The stories of people who’ve experienced disasters point to the need to look at housing not just as something you afford through your own fiscal rectitude, financial integrity, and good decisions. That’s not what it will be over the next hundred years as disasters get more intense and more people are caught in them.
IS: To make it even more complicated, there are other parts of the world where people are experiencing these disasters without any relief from their governments. We know that the United States is already dealing with an influx of refugees, many of them displaced by climate change. What else is happening internationally?
JB: Most migration is internal. In many countries around the world, it’s advancing at a much faster pace than in the United States. A third of Pakistan was underwater last year. But in certain cases, like in Guatemala and the Northern Triangle, people don’t have any other option except to try to come to the United States. Unfortunately, there’s the potential for international climate migrants to become a bogeyman for the xenophobic Right. But the richer countries of the world, which are responsible for climate change, bear an enormous amount of responsibility for people who are displaced by drought or famine in other parts of the world. The issue is, our politics are so far away from being able to grapple with this. It’s hard to imagine how the fact of climate change, as devastating as it is, would break the logjam in immigration politics.

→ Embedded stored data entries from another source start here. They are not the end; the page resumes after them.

/-! ### CREATE (R329) -/

/-- Key slots of the keystone (log 86): every context that is not free and every shared key takes one. -/
def State.keySlotsLeft (s : State) : Bool := decide ((s.ctxs.filter (fun e => e.2.state != .free)).length + s.keystone.shared.length < 1024)

/-- CREATE. -/
def execCreate (session : Nat) (s : State) : Host.Outcome State Fault Refusal :=
  if !s.boxHas session 1 then .next s
  else
    let c := s.box.ctx
    if c = 0 ∨ 64 < c then .next (s.endBox 1)
    else if (s.ctx c).state ≠ .free then .next (s.endBox 2)
    else match s.readImage s.box.arg0 with
      | .ok s (some i) =>
        if !s.imageOk c i then .next (s.endBox 1)
        else if !s.keySlotsLeft then .next (s.endBox 4)
        else .next (((s.setCtx c (Ctx.ofImage i (s.ownerOf session))).tlbRemove (fun l => l.ctx == c)).beginBox)
      | .wait s => .next s
      | _ => .next (s.endBox 1)

/-- CONTEXT_KEY_DERIVED: the keystone has derived a key from the owner id and a fresh nonce, and the context is live (R329, R405). -/
def execContextKeyDerived (ctx : Nat) (s : State) : Host.Outcome State Fault Refusal :=
  if (s.ctx ctx).state ≠ .creating || s.hours.power == .p3 then .next s
  else
    let n := s.keystone.nonces
    let s := s.modCtx ctx (fun k => { k with state := .live, key := some (Config.derivedKey k.owner n), keyNo := n })
    let s := { s with keystone := { s.keystone with nonces := n + 1 } }
    .next (if s.box.busy && s.box.op == 1 && s.box.ctx == ctx then s.endBox 0 else s)

/-! ### TEARDOWN (R329, R347, R348) -/

/-- A task is killed, whatever its commit state (R348). -/
def State.killTask (s : State) (task : Nat) : State :=
  match s.sched.tasks.find task with
  | none => s
  | some t => match t.state with
    | .discarding _ => s.modTask task (fun t => { t with state := .discarding false })
    | _ => (s.discardTask task false).taskEnd task

/-- No launch queue and no memory ring of a context is served any more. -/
def State.stopQueues (s : State) (ctx : Nat) : State :=
  let s := { s with sched := { s.sched with queues := s.sched.queues.map (fun (e : Nat × LaunchQ) => (e.1, if e.2.ctx = ctx then { e.2 with en := false } else e.2)) } }
  { s with cores := s.cores.map (fun (c : Nat × Core) =>
      let h := c.2.hod
      (c.1, { c.2 with hod := { h with queues := h.queues.map (fun (e : Nat × QEntry) => (e.1, if e.2.ctx = ctx then { e.2 with en := false } else e.2)),
                                        ready := h.ready.filter (fun e => (h.entry e.1).ctx != ctx) } })) }

/-- Launches that wait without a task end as killed ones do. -/
def State.killWaiting (s : State) (ctx : Nat) : State :=
  let gs := s.sched.gangs.filter (fun g => s.gridCtx g.grid == ctx)
  let s := { s with sched := { s.sched with gangs := s.sched.gangs.filter (fun g => s.gridCtx g.grid != ctx), stuck := s.sched.stuck.erase ctx } }
  gs.foldl (fun s g => s.modSummary g.grid (fun m => { m with killed := true })) s

/-- Held FREEZE and THAW events and held commands of a context are abandoned. -/
def State.abandonHeld (s : State) (ctx : Nat) : State :=
  let s := s.modCtx ctx (fun k => { k with regions := k.regions.map (fun (e : Nat × Region) => (e.1, { e.2 with held := [] })) })
  let held := s.cores.flatMap (fun c => (c.2.hod.cmds.filter (fun e => e.2.ctx == ctx && e.2.state == .suspended)).map (fun e => (c.1, e.1)))
  held.foldl (fun s x => s.abandon x.1 x.2) s

/-- A context begins to be torn down. -/
def State.tearDown (s : State) (ctx : Nat) : State :=
  let s := (s.modCtx ctx (fun k => { k with state := .tearing })).stopQueues ctx
  let nodes := (s.sched.graph.filter (fun n => s.gridCtx n.1 == ctx)).map (fun n => (s.blockOf n.1).nodeid)
  let s := nodes.foldl (fun s n => s.retireNode ctx n) s
  let tasks := (s.sched.tasks.filter (fun t => t.2.ctx == ctx)).map (·.1)
  ((tasks.foldl State.killTask s).killWaiting ctx).abandonHeld ctx

/-- TEARDOWN. -/
def execTeardown (session : Nat) (s : State) : Host.Outcome State Fault Refusal :=
  s.boxOp session 2 (fun s c => s.beginBox.tearDown c)

/-- Whether something of a context that is torn down is still in progress. -/
def State.ctxBusy (s : State) (ctx : Nat) : Bool :=
  s.sched.tasks.any (fun t => t.2.ctx == ctx) || s.sched.launches.any (fun l => l.2.ctx == ctx && !l.2.ended) ||
    s.cores.any (fun c => c.2.hod.cmds.any (fun e => e.2.ctx == ctx) || c.2.hod.flight.any (fun f => f.ctx == ctx && !f.done)) ||
    (s.ctx ctx).regions.any (fun r => r.2.draining || r.2.thawing)

/-- The tile-store bytes of some grant units of a die lose their contents, which are unspecified from now on, with their count states, locks and poison
(R214, R329). -/
def State.forgetGrant (s : State) (die base len : Nat) : State :=
  let lo := base * grantBytes
  let n := len * grantBytes
  let inside := fun (p : Nat) => decide (lo ≤ p) && decide (p < lo + n)
  let s := s.modDie die (fun d =>
    { d with tile := d.tile.scramble (Config.freeByte s.tick) inside, counts := d.counts.filter (fun e => !inside (256 * e.1)), locks := d.locks.filter (fun e => !inside (8 * e.1)) })
  { s with hours := { s.hours with poison := s.hours.poison.filter (fun x => match x with
      | .tile d w => !(d == die && inside (8 * w))
      | _ => true) } }

/-- A core passes to no context: what its scratchpad and constant store hold is unspecified to a later context (R214, R404). -/
def State.forgetCore (s : State) (core : Nat) : State :=
  let s := s.modCore core (fun k =>
    { k with scratch := k.scratch.scramble (Config.freeByte s.tick) (fun _ => true),
             const := k.const.scramble (fun a => Config.freeByte s.tick (a + 2 ^ 20)) (fun _ => true), constBinds := [] })
  { s with hours := { s.hours with poison := s.hours.poison.filter (fun x => match x with
      | .scratch c _ | .const c _ => c != core
      | _ => true) } }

At the same time, it’s important to think of people in Houston who lose their homes as being on a continuum with people from Guatemala who traveled hundreds and hundreds of miles to come to the United States. The processes of destabilization are not that different. The solutions might not be all that different, either. The idea of what constitutes a happy ending looks basically the same in both cases: somewhere that’s safe from disasters, sheltered, and affordable. Once you say that’s what we want, you can tell the rest of the story.